- Damage in Wolverine and The Punisher: Damaging Evidence #3 (November 1993) Art by Gary Erskine

Publication information
- Publisher: Marvel Comics
- First appearance: The Punisher War Journal #8 (September 1989)
- Created by: Jim Lee Carl Potts

In-story information
- Alter ego: Jaime Ortiz
- Species: Human Cyborg
- Place of origin: Earth
- Team affiliations: Bunsen Burners
- Notable aliases: Punisher
- Abilities: Cyborg enhancements

= Damage (Marvel Comics) =

Damage (Jaime Ortiz) is a supervillain appearing in American comic books published by Marvel Comics. He is an enemy of the Punisher and Wolverine.

==Publication history==
Created by Carl Potts and Jim Lee, the character made his first appearance in The Punisher War Journal #8 (September 1989),

Damage's first appearance was as a gang leader in The Punisher War Journal #8. After nearly dying in that issue, the character was rebuilt into a cyborg in a story arc that lasted from The Punisher War Journal #17-20 to Wolverine and the Punisher: Damaging Evidence #1-3.

Damage received a profile in Marvel Encyclopedia #5, which revealed his real name is Jaime Ortiz.
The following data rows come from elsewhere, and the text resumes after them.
theorem inv_tcpServe (i : Nat) {s : State} (h : Inv s) : ∃ t, tcpServe i s = .next t ∧ Inv t := by
  obtain e | ⟨c, d, hc, -, hl, hh, ⟨hn, e⟩ | ⟨p, unit, t, -, ht, e⟩⟩ := tcpServe_cases i h.config.1
  · exact ⟨s, e, h⟩
  all_goals
    have h6 : d.hdr.length = 6 := (hh (h.slot hc).hdrLen.le).trans (h.slot hc).hdr
  · exact ⟨_, e, inv_setSlot h (slotInv_live hl h6 hn)⟩
  · exact ⟨_, e, inv_mbapEmit h unit (slotInv_live hl h6 (Nat.zero_lt_succ 5)) ht⟩

theorem inv_tcpPoll {s t : State} (h : Inv s) {between : List (List RuntimeChange)}
    (ht : tcpPoll between s = .next t) : Inv t := by
  obtain ⟨u, hu, hi⟩ := tcpServeAll_keeps (P := Inv) (fun i _ => inv_tcpServe i)
    (fun cs _ h => inv_runtimeChanges h cs) (List.range s.build.maxSrvClients) between (tcpAccept s)
    (inv_tcpAccept h)
  rw [tcpPoll, hu] at ht
  cases ht
  exact hi

theorem inv_tcpData {s : State} (h : Inv s) (i : Nat) (octets : List Octet) : Inv (tcpData i octets s) := by
  rw [tcpData]
  split
  · rename_i c hc
    split
    · exact inv_setSlot h (slotInv_live ‹_› (h.slot hc).hdr (h.slot hc).hdrLen)
    · exact h
  · exact h

theorem inv_tcpClose {s : State} (h : Inv s) (i : Nat) : Inv (tcpClose i s) := by
  rw [tcpClose]
  split
  · rename_i c hc
    exact inv_setSlot h ⟨(h.slot hc).hdr, Nat.zero_lt_succ 5, fun _ => ⟨rfl, rfl⟩⟩
  · exact h

/-! ## The Serial Framer -/

theorem word_pos {w : Word32} (h : w ≠ 0#32) : 1 ≤ w.toNat := by
  bv_omega

/-- An octet that finds room is queued (R40). -/
theorem rxByte_queued {s : State} (b : Octet) (h : s.rxq.length < s.build.rxCap) :
    rxByte b s = { s with rxq := s.rxq ++ [b] } := by
  simp [rxByte, overrunFlag, h, Nat.not_le.2 h]

/-- An octet that finds the queue full is lost, and the loss is flagged (R40). -/
theorem rxByte_lost {s : State} (b : Octet) (h : s.build.rxCap ≤ s.rxq.length) :
    rxByte b s = { s with rxOverrun := true } := by
  simp [rxByte, overrunFlag, h, Nat.not_lt.2 h]

theorem inv_rxByte {s : State} (h : Inv s) (b : Octet) : Inv (rxByte b s) := by
  by_cases hr : s.rxq.length < s.build.rxCap
  · rw [rxByte_queued b hr]
    refine { h with rxq := ?_, collecting := fun hf => ?_ }
    · rw [List.length_append, List.length_singleton]
      exact hr
    · obtain ⟨hw, h1, hl⟩ := h.collecting hf
      rw [List.length_append]
      exact ⟨hw, h1, Nat.le_add_right_of_le hl⟩
  · rw [rxByte_lost b (Nat.le_of_not_lt hr)]
    exact { h with }

/-- A window starts on the octets available (R153, R155). -/
theorem inv_startWindow {s : State} (h : Inv s) (hf : s.fsm ≠ .responding) (hq : s.rxq ≠ []) :
    Inv { startWindow s with fsm := .collecting } :=
  { h with
    lastCount := h.rxq
    fsm := .inr (.inl rfl)
    quiet := fun _ => h.quiet hf
    collecting := fun _ => ⟨h.t15_pos, List.length_pos_of_ne_nil hq, Nat.le_refl _⟩
    responding := nofun
    leadIn := nofun
    frameDelay := nofun }

theorem inv_rtuPoll {s : State} (h : Inv s) : Inv (rtuPoll s) := by
  rw [rtuPoll]
  split
  · rename_i hc
    exact inv_startWindow h (by simp [hc.1]) hc.2
  · exact h
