/-- What one-destination instructions, compares, register loads and pushes leave unchanged, the address stored to
computed (R211, R223, R326, R400, R840). -/
def Obligations.Frames : Prop :=
  ∀ (b : Bound) (e : Rm) (m : Addr) (g : BitVec 3) (cc : BitVec 4) (imm : Byte) (i : Instr) (s t : State),
    exec i s = .next t → t.classOut = some .none →
    let rest := t = { s with
      gpr := t.gpr, eip := nextEip b s, mem := t.mem, smcDirty := t.smcDirty, classOut := some .none
      pendingTrapDB := s.pendingTrapDB || s.flags.tf
      flags := { s.flags with
        cf := t.flags.cf, pf := t.flags.pf, af := t.flags.af, zf := t.flags.zf, sf := t.flags.sf, of := t.flags.of
        df := t.flags.df, ifl := t.flags.ifl, rf := false } }
    let outside := fun (r : SegReg) (off : Word) (n : Nat) => ∃ ps,
      s.physAll .write (s.cpl == 3#2) ((s.seg r).base + off) n = .ok ps ∧ ∀ a, a ∉ ps → t.mem.read a = s.mem.read a
    let dest := fun (w : Width) (own : BitVec 3 → BitVec 3) => rest ∧
      (∀ r, s.loc b e = .reg r → (∀ a, t.mem.read a = s.mem.read a) ∧ ∀ q, q ≠ own r → t.gpr.get q = s.gpr.get q) ∧
      (∀ r off, s.loc b e = .mem r off → t.gpr = s.gpr ∧ outside r off w.bytes)
    (i ∈ ([
        .addEbGb b e g, .orEbGb b e g, .adcEbGb b e g, .sbbEbGb b e g, .andEbGb b e g, .subEbGb b e g,
        .xorEbGb b e g, .addEbIb b e imm, .orEbIb b e imm, .adcEbIb b e imm, .sbbEbIb b e imm, .andEbIb b e imm,
        .subEbIb b e imm, .xorEbIb b e imm, .rolEbIb b e imm, .rorEbIb b e imm, .rclEbIb b e imm,
        .rcrEbIb b e imm, .shlEbIb b e imm, .shrEbIb b e imm, .sarEbIb b e imm, .rolEbCl b e, .rorEbCl b e,
        .rclEbCl b e, .rcrEbCl b e, .shlEbCl b e, .shrEbCl b e, .sarEbCl b e, .movEbGb b e g, .movEbIb b e imm,
        .incEb b e, .decEb b e, .negEb b e, .notEb b e, .setccEb b cc e] : List (Instr)) → dest .w8 (fun r => if r.toNat < 4 then r else r - 4#3)) ∧
    (i ∈ ([
        .addEvGv b e g, .orEvGv b e g, .adcEvGv b e g, .sbbEvGv b e g, .andEvGv b e g, .subEvGv b e g,
        .xorEvGv b e g, .addEvIbs b e imm, .orEvIbs b e imm, .adcEvIbs b e imm, .sbbEvIbs b e imm,
        .andEvIbs b e imm, .subEvIbs b e imm, .xorEvIbs b e imm, .rolEvIb b e imm, .rorEvIb b e imm,
        .rclEvIb b e imm, .rcrEvIb b e imm, .shlEvIb b e imm, .shrEvIb b e imm, .sarEvIb b e imm, .rolEvCl b e,
        .rorEvCl b e, .rclEvCl b e, .rcrEvCl b e, .shlEvCl b e, .shrEvCl b e, .sarEvCl b e, .movEvGv b e g,
        .incEv b e, .decEv b e, .negEv b e, .notEv b e, .shldEvGvIb b e g imm, .shrdEvGvCl b e g,
        .btsEvIb b e imm, .btrEvIb b e imm, .btcEvIb b e imm] : List (Instr)) → dest b.osz.width (fun r => r)) ∧
    (i ∈ ([
        .cmpEbGb b e g, .testEbGb b e g, .cmpEvGv b e g, .testEvGv b e g, .addGvEv b g e, .orGvEv b g e,
        .adcGvEv b g e, .sbbGvEv b g e, .andGvEv b g e, .subGvEv b g e, .xorGvEv b g e, .cmpGvEv b g e,
        .mulEb b e, .imulEv b e, .divEv b e, .idivEb b e, .imulGvEv b g e, .btEvIb b e imm, .btEvGv b e g,
        .bsfGvEv b g e, .bsrGvEv b g e, .movGbEb b g e, .movGvEv b g e, .movzxGvEb b g e, .movsxGvEw b g e,
        .cmovccGvEv b cc g e, .leaGvM b g m, .popZv b g, .daa b, .aaa b, .aadIb b imm, .cbw b, .cwd b, .xlat b,
        .lahf b, .sahf b, .clc b, .std b, .cli b, .lodsb b, .scasv b, .cmpsb b] : List (Instr)) → b.rep = .none → rest ∧ ∀ a, t.mem.read a = s.mem.read a) ∧
    (i ∈ ([
        .pushZv b g, .pushEv b e, .pushIbs b imm, .pushEs b, .pushCs b, .pushGs b, .pushf b] : List (Instr)) → rest ∧ outside .ss (stackAt s (0#32 - slots b.osz 1)) b.osz.bytes ∧ ∀ q, q ≠ 4#3 → t.gpr.get q = s.gpr.get q)

/-- An instruction that leaves a class other than none without faulting is one the static capability names (R470,
R471). Which instructions are capable is log 22. -/
def Obligations.FlowCapability : Prop :=
  ∀ (i : Instr) (s t : State) (c : FlowClass), exec i s = .next t → t.classOut = some c → c ≠ .none → c ≠ .fault →
    i.canAlterFlow = true

end
end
==Fictional character biography==
The head of a Manhattan street gang known as the Bunsen Burners, Damage became aware that the Punisher was after him, so he decided to make a preemptive strike against the vigilante by hijacking or destroying his Battle Van. While his underlings were killed by the Battle Van's automated defenses, Damage made it into the vehicle, where he was ensnared and crippled by its mechanical tentacles and coils. The trapped Damage was later found by the Punisher, who dropped him off at a hospital, having concluded that letting Damage live out the rest of his life in the mangled state he was in would be punishment enough.

The Arranger, having been given the assignment of finding and recruiting new assassins for the Kingpin, discovered Damage through a newspaper article, and arranged for him to be moved to a private clinic, where surgeons set about reconstructing him into a cyborg. When Damage began to die on the operating table, the Arranger inspired him to continue fighting for survival by reminding him of his hatred for the Punisher.

When Damage's transformation was complete, he was further augmented by technology supplied by Donald Pierce, and made to resemble the Punisher, in order to frame him for a series of murders. The killings drew the attention of Wolverine, who tracked Damage down to a chemical plant, where the two fought. Damage had the upper hand until the Punisher, who was preoccupied with the Sniper, suddenly appeared and set Damage ablaze before knocking him into a vat of flammable chemicals, which exploded and killed him. The Kingpin had Damage's remains recovered, and sent them to Pierce, along with fifty million dollars to pay for his reconstruction.

==Powers and abilities==
As a cyborg, Damage possessed superhuman strength and durability, as well as numerous retractable weapons such as a grenade launcher, a flamethrower, and a minigun. He also had infrared vision, and could electrocute others by touching them.

==In other media==
Damage appears in The Punisher, voiced by Steve Blum. This version is the leader of a gang of small-time drug traffickers and the owner of a crack house.